Subcortico-amygdala pathway processes innate and learned threats

Essential revisions:

We collectively agree that the authors' report of a role for projections from the lateral thalamus to the basolateral amygdala in innate defensive responses to visual stimuli could be an important contribution to neurosciences. However, following a consultation session between the Reviewing Editor and the Reviewers several concerns were raised regarding the interpretation of the data and the methods employed. Based on these, we have enumerated the following recommendations that we encourage the authors to carefully address. In addition, the assessment from each of the reviewers is included below. With your revision, please include a point-by-point response to each reviewer comment.

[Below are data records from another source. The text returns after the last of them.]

-- The verdict record (Table 8.9) ---------------------------------------------------------------------------

/-- A verdict record before it is written out; the fields' names are those of Table 8.9, distances already in their coding. -/
structure PrxRecord where
  verdict : Nat := 2
  status  : Nat := 0
  cause   : Nat := 0
  dist    : Nat := 0xFFFF
  sigma   : Nat := 0xFFFF
  resid   : Nat := 0xFFFF
  rttb    : Nat := 0xFF
  lfres   : Nat := 0
  dlo     : Nat := 0
  dhi     : Nat := 0
  nvl     : Nat := 0
  nvh     : Nat := 0
  nolock  : Nat := 0
  flags   : Nat := 0
  dbl     : Nat := 0x8000
  dbh     : Nat := 0x8000
  sweepId : Nat := 0
  ts      : Nat := 0
  uid     : List Byte := []
  deriving DecidableEq, Repr

/-- The 40 bytes of a record. -/
def recordBytes (r : PrxRecord) : List Byte :=
  [byte r.verdict, byte r.status] ++ leBytes 2 r.cause ++ leBytes 2 r.dist ++ leBytes 2 r.sigma ++ leBytes 2 r.resid
    ++ [byte r.rttb, byte r.lfres] ++ leBytes 2 r.dlo ++ leBytes 2 r.dhi
    ++ [byte r.nvl, byte r.nvh, byte r.nolock, byte r.flags] ++ leBytes 2 r.dbl ++ leBytes 2 r.dbh
    ++ leBytes 4 r.sweepId ++ leBytes 4 r.ts ++ fit 8 r.uid

/-- The verdict and status of a set of cause bits (R292). -/
def prxFuse (cause : Nat) : Nat × Nat :=
  if 256 ≤ cause then (1, St.rangeInconsistent) else if cause ≠ 0 then (2, St.rangeInconclusive) else (0, St.ok)

/-- Send a record to every requester (R273, R293). -/
def prxAnswer (s : State) (reqs : List Req) (r : PrxRecord) : State :=
  reqs.foldl (fun s q => complete s 6 1 q 0x04 (recordBytes r)) s

/-- A verdict (R293, R294): PRX_LAST, the counters, DONE and ALERT, the event log, and the completions. -/
def prxVerdict (s : State) (reqs : List Req) (r : PrxRecord) : State :=
  let s := loadWords s ((List.range 10).map W.prxLast) (recordBytes r)
  let s := if r.verdict = 0 then s.bump F.prxCnt0_pass 1 else if r.verdict = 1 then s.bump F.prxCnt0_fail 1
    else s.bump F.prxCnt1_inconc 1
  let s := raise s 92 0
  let s := if r.verdict = 1 then logAppend (raise s 93 0) 93 0 (recordBytes r) else s
  prxAnswer s reqs r

-- Floating point (R286) ------------------------------------------------------------------------------------

/-- π, 2π and c. -/
def fPi : Float := 3.141592653589793
def fTau : Float := 2.0 * fPi
def fC : Float := 299792458.0

def fNat (n : Nat) : Float := Float.ofNat n
def fInt (n : Int) : Float := Float.ofInt n

/-- wrap() to [0, 2π) and wrapsym() to (−π, π]. -/
def fWrap (x : Float) : Float := x - fTau * (x / fTau).floor
def fWrapsym (x : Float) : Float := fPi - fWrap (fPi - x)

def fSum (l : List Float) : Float := l.foldl (· + ·) 0.0
def fMean (l : List Float) : Float := fSum l / fNat l.length
/-- The circular mean of angles. -/
def fCircMean (l : List Float) : Float := Float.atan2 (fSum (l.map Float.sin)) (fSum (l.map Float.cos))

/-- A whole number of a value that is already rounded; values of 2^31 and above have no place in any field. -/
def fToInt (x : Float) : Option Int :=
  if x.isNaN || x.abs >= 2147483648.0 then none
  else if x < 0.0 then some (-(((-x).toUInt64.toNat : Nat) : Int)) else some ((x.toUInt64.toNat : Nat) : Int)

/-- A finite value, or a free one where the spec states none (log entry 74). -/
def fFinite (s : State) (x : Float) : Float × State :=
  if x.isFinite then (x, s)
  else
    let (n, s) := s.draw
    (fNat n / 1000.0, s)

/-- A rounded value in a field of `w` bits, or a free one outside its range (log entry 74); `sgn` for a signed field. -/
def fField (s : State) (w : Nat) (sgn : Bool) (x : Float) : Nat × State :=
  let lo : Int := if sgn then -(2 ^ (w - 1) : Nat) + 1 else 0
  let hi : Int := if sgn then ((2 ^ (w - 1) : Nat) : Int) - 1 else ((2 ^ w : Nat) : Int) - 1
  match fToInt x.round with
  | some n => if lo ≤ n ∧ n ≤ hi then (unsigned w n, s) else
      let (k, s) := s.draw
      (k % 2 ^ w, s)
  | none =>
    let (k, s) := s.draw
    (k % 2 ^ w, s)

-- Distance (R286, R287) ----------------------------------------------------------------------------------------

/-- A hop is valid (R284). -/
def hopValid (s : State) (h : PrxHop) : Bool :=
  h.locked && !h.lost && ((h.reply.map fun r => decide (s.get F.prxThr1_minsnr ≤ r.2.1)).getD false)

/-- Phases of a band by frequency: kHz and the merged phase in rad, sorted by frequency. -/
def bandPoints (hs : List PrxHop) : List (Float × Float) :=
  let tab := hs.foldl (fun (t : List (Nat × List Float)) h =>
    match h.reply with
    | some r => sput t h.freq ((sget t h.freq).getD [] ++ [fNat r.1 / 1000000.0])
    | none => t) []
  tab.map fun x => (fNat x.1 * 1000.0, match x.2 with
    | [p] => p
    | ps => fCircMean ps)

/-- Unwrap: successive differences in (−π, π]. -/
def unwrapFrom : Float → List (Float × Float) → List (Float × Float)
  | _, [] => []
  | prev, (f, p) :: l => let q := prev + fWrapsym (p - prev); (f, q) :: unwrapFrom q l

def unwrapPts (l : List (Float × Float)) : List (Float × Float) :=
  match l with
  | [] => []
  | (f, p) :: l => (f, p) :: unwrapFrom p l

/-- The fit of one band: fref, w, a and dband. -/
def bandFit (l : List (Float × Float)) : Float × Float × Float × Float :=
  let fref := fMean (l.map fun x => x.1)
  let w := fSum (l.map fun x => (x.1 - fref) * (x.1 - fref))
  let sl := fSum (l.map fun x => (x.1 - fref) * x.2) / w
  (fref, w, fMean (l.map fun x => x.2), fC * sl / (4.0 * fPi))

/-- What R286 computes from the valid hops: dc, frac, draw, rms, the number of points, dband of both bands, λa, a[1] − a[0]
and fref[1] − fref[0]. -/
structure PrxFit where
  dc    : Float
  frac  : Float
  draw  : Float
  rms   : Float
  n     : Nat
  dbl   : Float
  dbh   : Float
  lam   : Float
  da    : Float
  df    : Float

def prxFit (s : State) (hs : List PrxHop) : PrxFit :=
  let lo := unwrapPts (bandPoints (hs.filter fun h => !h.high))
  let hi := unwrapPts (bandPoints (hs.filter fun h => h.high))
  let (f0, w0, a0, d0) := bandFit lo
  let (f1, w1, a1, d1) := bandFit hi
  let dc := (w0 * d0 + w1 * d1) / (w0 + w1)
  let lam := fC / (2.0 * (f1 - f0))
  let phofs := fNat (prxPhofs s) / 1000.0
  let dz := lam * fWrap (a1 - a0 - phofs) / fTau
  let x := (dc - dz) / lam
  let k := x.round
  let draw := dz + k * lam
  let res := fun (l : List (Float × Float)) =>
    let e := l.map fun p => p.2 - 4.0 * fPi * p.1 * draw / fC
    let phi := fCircMean e
    e.map fun v => let r := fWrapsym (v - phi); r * r
  { dc, frac := (x - k).abs, draw, rms := (fMean (res lo ++ res hi)).sqrt, n := lo.length + hi.length, dbl := d0, dbh := d1
    lam, da := a1 - a0, df := f1 - f0 }

-- Round trip (R288) ---------------------------------------------------------------------------------------------

/-- Insertion into a rising list, and the lower median. -/
def insInt (x : Int) : List Int → List Int
  | [] => [x]
  | y :: l => if x ≤ y then x :: y :: l else y :: insInt x l
def lowMedian (l : List Int) : Option Int := (l.foldr insInt [])[(l.length - 1) / 2]?

/-- The onset intervals of the hops with a reply tone, in ns. -/
def replyTimes (hs : List PrxHop) : List Int := hs.filterMap fun h =>
  if h.locked then h.reply.map fun r => (r.2.2 : Int) else none

/-- Ticks of an onset interval. -/
def rttTicks (s : State) (t : Int) : Int :=
  let x := t - 36000 - (s.get F.prxCal1_rttOfs : Int)
  max 0 (-((-x) / 50))

-- The LF check (R289, R290, R295) -----------------------------------------------------------------------------------

/-- The enabled PRX_LFCALn of a channel. -/
def lfcalOf (s : State) (ch : Nat) : Option Nat :=
  (List.range 4).find? fun n => s.on (F.prxLfcal_en n) && s.get (F.prxLfcal_ch n) == ch

/-- The reports of a key no older than LF_MAXAGE, newest first, each with its PRX_LFCALn. -/
def freshReports (s : State) (uid : List Byte) : List (PrxReport × Nat) :=
  (s.prx.reports.filter fun r => r.uid == uid && decide (s.now ≤ r.at_ + 1000 * s.get F.prxThr2_lfMaxage)).filterMap fun r =>
    (lfcalOf s r.ch).map fun n => (r, n)

/-- |A| squared. -/
def lfMag2 (r : PrxReport) : Nat :=
  let a := beNat (slice r.axes 0 2)
  let b := beNat (slice r.axes 2 2)
  let c := beNat (slice r.axes 4 2)
  a * a + b * b + c * c

/-- r_lo and r_hi of a report in cm. -/
def lfRange (s : State) (x : PrxReport × Nat) : Float × Float :=
  let q := fNat (s.get (F.prxLfcal_k x.2)) * (fNat (coilMa x.1.step) / 100.0) / (fNat (lfMag2 x.1)).sqrt
  (10.0 * q.cbrt, 10.0 * (2.0 * q).cbrt)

1) All three Reviewers and the Reviewing Editor agree that proper histological characterization of the lateral thalamic-amygdalar pathway studied by the authors is required. This is critical given that although the authors solely refer to MGN there appears to be labeling in regions like PIL/SPFp and SG which are known to project to BLA and whose contributions to auditory fear conditioning are well established. Please attend to the authors specific suggestions. It would also help to have schematics of viral expression and placement maps showing spread and placements for all subjects for each experiment.

2) The Reviewers raise several methodological concerns that the authors should carefully consider. Note that addressing some of these may require additional experiments (e.g., circuit manipulations during memory retrieval).

3) In general, the Reviewers feel that the authors should discuss the interpretation of their data in further detail.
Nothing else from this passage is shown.